In december 2016 is de dochter van X op minderjarige leeftijd in Libanon in het huwelijk getreden met Y.B., die in België over een geldige verblijfstitel beschikte. In augustus 2017 is de dochter van X in België als niet-begeleide minderjarige vreemdeling aangemerkt en is een voogd aangewezen. Later is de dochter van X in België erkend als vluchteling. De Dienst Vreemdelingenzaken (België) heeft geweigerd om de huwelijksakte te erkennen omdat het een kindhuwelijk betrof, hetgeen in strijd is met de openbare orde.

In december 2018 heeft X, die de Palestijnse nationaliteit heeft, bij de Belgische vertegenwoordiging in Libanon een visum voor gezinshereniging met haar minderjarige dochter alsook humanitaire visa voor haar minderjarige zonen Y en Z aangevraagd. De Belgische minister van Sociale Zaken en Volksgezondheid, en van Asiel en Migratie (hierna: de minister) heeft de visumaanvragen tot twee keer toe afgewezen. X heeft bij de Raad voor Vreemdelingenbetwistingen (hierna: de verwijzende rechter) beroep ingesteld tegen de afwijzingsbeslissingen van de minister.

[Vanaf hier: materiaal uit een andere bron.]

/-! ## CONFIGURE's success (R100) -/

@[simp] theorem State.latchProfile_configured (n : BitVec 16) : (s.latchProfile n).configured = true := rfl
@[simp] theorem State.latchProfile_faulted (n : BitVec 16) : (s.latchProfile n).faulted = s.faulted := rfl
@[simp] theorem State.latchProfile_faultCode (n : BitVec 16) : (s.latchProfile n).faultCode = s.faultCode := rfl
@[simp] theorem State.latchProfile_faultInfo (n : BitVec 16) : (s.latchProfile n).faultInfo = s.faultInfo := rfl
@[simp] theorem State.latchProfile_ppl (n : BitVec 16) : (s.latchProfile n).ppl = n := rfl
@[simp] theorem State.latchProfile_frontPorch (n : BitVec 16) : (s.latchProfile n).frontPorch = BitVec.ofNat 32 (timingProfile s.config.numericMode n.toNat).frontPorch := rfl
@[simp] theorem State.latchProfile_hsyncPulse (n : BitVec 16) : (s.latchProfile n).hsyncPulse = BitVec.ofNat 32 (timingProfile s.config.numericMode n.toNat).hsyncPulse := rfl
@[simp] theorem State.latchProfile_backPorch (n : BitVec 16) : (s.latchProfile n).backPorch = BitVec.ofNat 32 (timingProfile s.config.numericMode n.toNat).backPorch := rfl
@[simp] theorem State.latchProfile_scanlineSamples (n : BitVec 16) : (s.latchProfile n).scanlineSamples = BitVec.ofNat 32 (timingProfile s.config.numericMode n.toNat).scanlineSamples := rfl
@[simp] theorem State.latchProfile_halfShort (n : BitVec 16) : (s.latchProfile n).halfShort = BitVec.ofNat 32 (timingProfile s.config.numericMode n.toNat).halfShort := rfl
@[simp] theorem State.latchProfile_halfBroad (n : BitVec 16) : (s.latchProfile n).halfBroad = BitVec.ofNat 32 (timingProfile s.config.numericMode n.toNat).halfBroad := rfl
@[simp] theorem State.latchProfile_sampleFreqHz (n : BitVec 16) : (s.latchProfile n).sampleFreqHz = BitVec.ofNat 32 (timingProfile s.config.numericMode n.toNat).sampleFreqHz := rfl
@[simp] theorem State.latchProfile_pixelFreqHz (n : BitVec 16) : (s.latchProfile n).pixelFreqHz = BitVec.ofNat 32 (timingProfile s.config.numericMode n.toNat).pixelFreqHz := rfl
@[simp] theorem State.latchProfile_sampleCount (n : BitVec 16) : (s.latchProfile n).sampleCount = s.sampleCount := rfl
@[simp] theorem State.latchProfile_sampleBuf (n : BitVec 16) : (s.latchProfile n).sampleBuf = s.sampleBuf := rfl
@[simp] theorem State.latchProfile_cmdAsm (n : BitVec 16) : (s.latchProfile n).cmdAsm = s.cmdAsm := rfl
@[simp] theorem State.latchProfile_ttIn (n : BitVec 16) : (s.latchProfile n).ttIn = s.ttIn := rfl
@[simp] theorem State.latchProfile_ttOut (n : BitVec 16) : (s.latchProfile n).ttOut = s.ttOut := rfl
@[simp] theorem State.latchProfile_ttErr (n : BitVec 16) : (s.latchProfile n).ttErr = s.ttErr := rfl
@[simp] theorem State.latchProfile_history (n : BitVec 16) : (s.latchProfile n).history = s.history := rfl
@[simp] theorem State.latchProfile_readLog (n : BitVec 16) : (s.latchProfile n).readLog = s.readLog := rfl
@[simp] theorem State.latchProfile_hostQueue (n : BitVec 16) : (s.latchProfile n).hostQueue = s.hostQueue := rfl
@[simp] theorem State.latchProfile_config (n : BitVec 16) : (s.latchProfile n).config = s.config := rfl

In de procedure bij de verwijzende rechter staat ter discussie of artikel 10, lid 3, onder a van de EU-Gezinsherenigingsrichtlijn het recht van een alleenstaande minderjarige vluchteling op gezinshereniging met zijn ouders afhankelijk stelt van de voorwaarde dat hij ongehuwd is. In die context heeft de verwijzende rechter prejudiciële vragen gesteld aan het EU-Hof.

EU-Hof

Het EU-Hof oordeelt dat artikel 10, lid 3, onder a van de EU-Gezinsherenigingsrichtlijn niet uitdrukkelijk bepaalt dat de minderjarige vluchteling ongehuwd moet zijn opdat zijn bloedverwanten van de eerste graad in rechtstreekse opgaande lijn (ouders) toestemming tot toegang en verblijf krijgen met het oog op gezinshereniging. Daarnaast bevat de definitie van ‘alleenstaande minderjarige’ in de zin van artikel 2, onder f van de EU-Gezinsherenigingsrichtlijn geen verwijzing naar de burgerlijke staat van de minderjarige en bepaalt zij niet dat de minderjarige ongehuwd moet zijn om als een alleenstaande minderjarige te kunnen worden beschouwd.

Het EU-Hof oordeelt verder dat de EU-wetgever in artikel 4, lid 1 van de EU-Gezinsherenigingsrichtlijn nadrukkelijk de voorwaarde van het ongehuwd zijn heeft gesteld met betrekking tot de burgerlijke staat van minderjarige kinderen van een herenigende ouder, maar niet met betrekking tot die van een herenigende alleenstaande minderjarige vluchteling. Dit onderscheid wijst er volgens het EU-Hof op dat de EU-wetgever artikel 10, lid 3, onder a van de EU-Gezinsherenigingsrichtlijn niet heeft willen beperken tot ongehuwde alleenstaande minderjarige vluchtelingen.  

Het EU-Hof oordeelt dat een alleenstaande minderjarige vluchteling die in een lidstaat verblijft, niet ongehuwd hoeft te zijn om de status van gezinshereniger te verkrijgen met het oog op gezinshereniging met zijn bloedverwanten van de eerste graad in rechtstreekse opgaande lijn (ouders).